According to information submitted by the company to the Maine Attorney General, the intrusion was discovered on May 9. An investigation showed that the attackers managed to steal some files containing personal information.
Impacted individuals are being notified. The notification letter sample submitted by Christie’s to the Maine AG does not specify what type of data was compromised besides names, driver’s license numbers, and non-driver identification card numbers.
Impacted individuals are being offered identity theft and fraud monitoring services for 12 months, which suggests sensitive personal information was stolen by the hackers.
The RansomHub ransomware group has taken credit for the attack, claiming to have stolen information such as name, birth date, address, and data from identification documents.
The hackers claimed to have stolen information belonging to at least 500,000 Christie’s clients from around the world, but it’s not uncommon for ransomware groups to exaggerate their claims.

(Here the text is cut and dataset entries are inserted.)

-- ==== Sys2Proof/Proofs/FloatMeaning.lean ====
section
/-! SUPPORT. The floating-point elements mean what the rules' arithmetic says: comparison over the rationals, the least and
greatest of two patterns, and `.ftz` before and after (R59, R202, R203, R206). -/

namespace Sys2Proof.Machine

/-! Comparison. -/

/-- The integer over a common unit stands for the value (R52). -/
theorem alignTo_rat {neg : Bool} {m : Nat} {e b : Int} (h : b ≤ e) :
    (alignTo neg m e b : ℚ) * 2 ^ b = (FVal.fin neg m e).rat := by
  have hpow : (2 : ℚ) ^ (e - b).toNat * 2 ^ b = 2 ^ e := by
    rw [← zpow_natCast, Int.toNat_of_nonneg (by omega), ← zpow_add₀ two_ne_zero]
    congr 1
    omega
  cases neg
  · show (((m * 2 ^ (e - b).toNat : Nat) : Int) : ℚ) * 2 ^ b = 1 * m * 2 ^ e
    push_cast
    rw [← hpow]
    ring
  · show ((-((m * 2 ^ (e - b).toNat : Nat) : Int) : Int) : ℚ) * 2 ^ b = -1 * m * 2 ^ e
    push_cast
    rw [← hpow]
    ring

theorem alignTo_lt {n1 n2 : Bool} {m1 m2 : Nat} {e1 e2 : Int} :
    alignTo n1 m1 e1 (min e1 e2) < alignTo n2 m2 e2 (min e1 e2) ↔ (FVal.fin n1 m1 e1).rat < (FVal.fin n2 m2 e2).rat := by
  rw [← alignTo_rat (min_le_left e1 e2), ← alignTo_rat (min_le_right e1 e2),
    mul_lt_mul_iff_of_pos_right (zpow_pos two_pos _), Int.cast_lt]

section
variable {x y : FVal}

/-- A value that is no NaN is less than another, as the rationals and the infinities are ordered. -/
theorem fCmpV_neg (hx : isNan x = false) (hy : isNan y = false) : fCmpV x y < 0 ↔ x.below y = true := by
  cases x with
  | nan s => cases hx
  | inf a =>
    cases y with
    | nan s => cases hy
    | inf b => cases a <;> cases b <;> decide
    | fin b m e => cases a <;> simp [fCmpV, FVal.below]
  | fin a m e =>
    cases y with
    | nan s => cases hy
    | inf b => cases b <;> simp [fCmpV, FVal.below]
    | fin b n f =>
      simp only [FVal.below, decide_eq_true_eq, ← alignTo_lt, fCmpV]
      split
      · omega
      · split <;> omega

theorem fCmpV_pos (hx : isNan x = false) (hy : isNan y = false) : 0 < fCmpV x y ↔ y.below x = true := by
  cases x with
  | nan s => cases hx
  | inf a =>
    cases y with
    | nan s => cases hy
    | inf b => cases a <;> cases b <;> decide
    | fin b m e => cases a <;> simp [fCmpV, FVal.below]
  | fin a m e =>
    cases y with
    | nan s => cases hy
    | inf b => cases b <;> simp [fCmpV, FVal.below]
    | fin b n f =>
      simp only [FVal.below, decide_eq_true_eq, ← alignTo_lt, fCmpV, min_comm f e]
      split
      · omega
      · split <;> omega

/-- One value is less than another, with −0 less than +0 (R203). -/
theorem smaller_eq (hx : isNan x = false) (hy : isNan y = false) :
    x.smaller y = (decide (fCmpV x y < 0) || (decide (fCmpV x y = 0) && isNegZero x && !isNegZero y)) := by
  have hlt := fCmpV_neg hx hy
  have hgt := fCmpV_pos hx hy
  unfold FVal.smaller
  rcases lt_trichotomy (fCmpV x y) 0 with h | h | h
  · rw [hlt.1 h, decide_eq_true h]
    rfl
  · have hn : x.below y = false := Bool.eq_false_iff.2 fun e => by have := hlt.2 e; omega
    have hm : y.below x = false := Bool.eq_false_iff.2 fun e => by have := hgt.2 e; omega
    rw [hn, hm, h]
    rfl
  · have hn : x.below y = false := Bool.eq_false_iff.2 fun e => by have := hlt.2 e; omega
    rw [hn, hgt.1 h, decide_eq_false (by omega), decide_eq_false (by omega)]
    rfl

theorem smaller_eq_swap (hx : isNan x = false) (hy : isNan y = false) :
    y.smaller x = (decide (0 < fCmpV x y) || (decide (fCmpV x y = 0) && isNegZero y && !isNegZero x)) := by
  have hlt := fCmpV_neg hx hy
  have hgt := fCmpV_pos hx hy
  unfold FVal.smaller
  rcases lt_trichotomy (fCmpV x y) 0 with h | h | h
  · have hn : y.below x = false := Bool.eq_false_iff.2 fun e => by have := hgt.2 e; omega
    rw [hn, hlt.1 h, decide_eq_false (by omega), decide_eq_false (by omega)]
    rfl
  · have hn : x.below y = false := Bool.eq_false_iff.2 fun e => by have := hlt.2 e; omega
    have hm : y.below x = false := Bool.eq_false_iff.2 fun e => by have := hgt.2 e; omega
    rw [hn, hm, h]
    rfl
  · rw [hgt.1 h, decide_eq_true h]
    rfl

end

/-- FMIN and FMAX choose by the order of the values (R203). -/
theorem fMinMax_eq (t : Fmt) (isMax : Bool) (a b : Nat) : fMinMax t isMax a b = minMaxMeaning t isMax a b := by
  unfold fMinMax minMaxMeaning flagIf
  dsimp only
  cases hx : isNan (unpack t a) <;> cases hy : isNan (unpack t b)
  · rw [smaller_eq hx hy, smaller_eq_swap hx hy]
    cases isMax
    · simp only [Bool.and_false, Bool.false_eq_true, if_false, gt_iff_lt]
    · simp only [Bool.and_false, Bool.false_eq_true, if_false, if_true]
  all_goals rfl

/-! `.ftz`. -/

theorem flushIn_eq (t : Fmt) (ftz : Bool) (n : Nat) :
    flushIn t ftz n = (flushed t ftz n, if ftz && isSubnormal t n then fDEN else 0) := by
  unfold flushIn flushed
  split <;> rfl

theorem flushOut_eq (t : Fmt) (ftz : Bool) (r : Nat × Flags) :
    flushOut t ftz r = (flushed t ftz r.1, r.2 ||| if ftz && isSubnormal t r.1 then fUNF ||| fINX else 0) := by
  unfold flushOut flushed
  split
  · rw [BitVec.or_assoc]
  · exact congrArg (r.1, ·) BitVec.or_zero.symm

/-- DEN is set where one of the operands is a subnormal (R59). -/
theorem denFlags_eq (t : Fmt) (ftz : Bool) (ns : List Nat) :
    (if ftz && ns.any (isSubnormal t) then fDEN else 0) = ns.foldr (fun n f => (if ftz && isSubnormal t n then fDEN else 0) ||| f) 0 := by
  induction ns with
  | nil => simp
  | cons n ns ih =>
    rw [List.foldr_cons, ← ih, List.any_cons]
    cases ftz <;> cases isSubnormal t n <;> cases ns.any (isSubnormal t) <;> decide

/-- An element is computed as R202, R203 and R59 say. -/
theorem fCompute_eq (op : FOp) (t : Fmt) (rm : Rm) (ftz : Bool) (a b c : Nat) :
    fCompute op t rm ftz a b c = arithMeaning op t rm ftz a b c := by
  unfold fCompute arithMeaning
  simp only [flushIn_eq, flushOut_eq, denFlags_eq, fMinMax_eq]
  cases op <;> simp [BitVec.or_assoc]

theorem natBits_half (n k : Nat) : natBits n (16 * k + 15) (16 * k) = n / 2 ^ (16 * k) % 2 ^ 16 := by
  unfold natBits
  rw [Nat.shiftRight_eq_div_pow, show 16 * k + 15 + 1 - 16 * k = 16 by omega]

theorem pCompute_eq (op : FOp) (t : Fmt) (rm : Rm) (ftz : Bool) (a b c : Nat) :
    pCompute op t rm ftz a b c = packMeaning op t rm ftz a b c := by
  unfold pCompute packMeaning
  simp only [fCompute_eq, natBits_half]

end Sys2Proof.Machine
end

On their leak website, the cybercriminals claimed to have sold the data stolen from the auction house. However, Emsisoft threat analyst and ransomware expert Brett Callow has questioned their claims, saying that they likely don’t want to admit not being able to monetize the attack.
Broadcom’s Symantec reported last week that its researchers had found evidence suggesting that the RansomHub ransomware-as-a-service is “very likely an updated and rebranded version of the older Knight ransomware”.
However, Symantec said it’s unlikely that the creators of Knight are also operating RansomHub, noting that the Knight source code was put up for sale in February 2024 after its developers decided to shut down the operation.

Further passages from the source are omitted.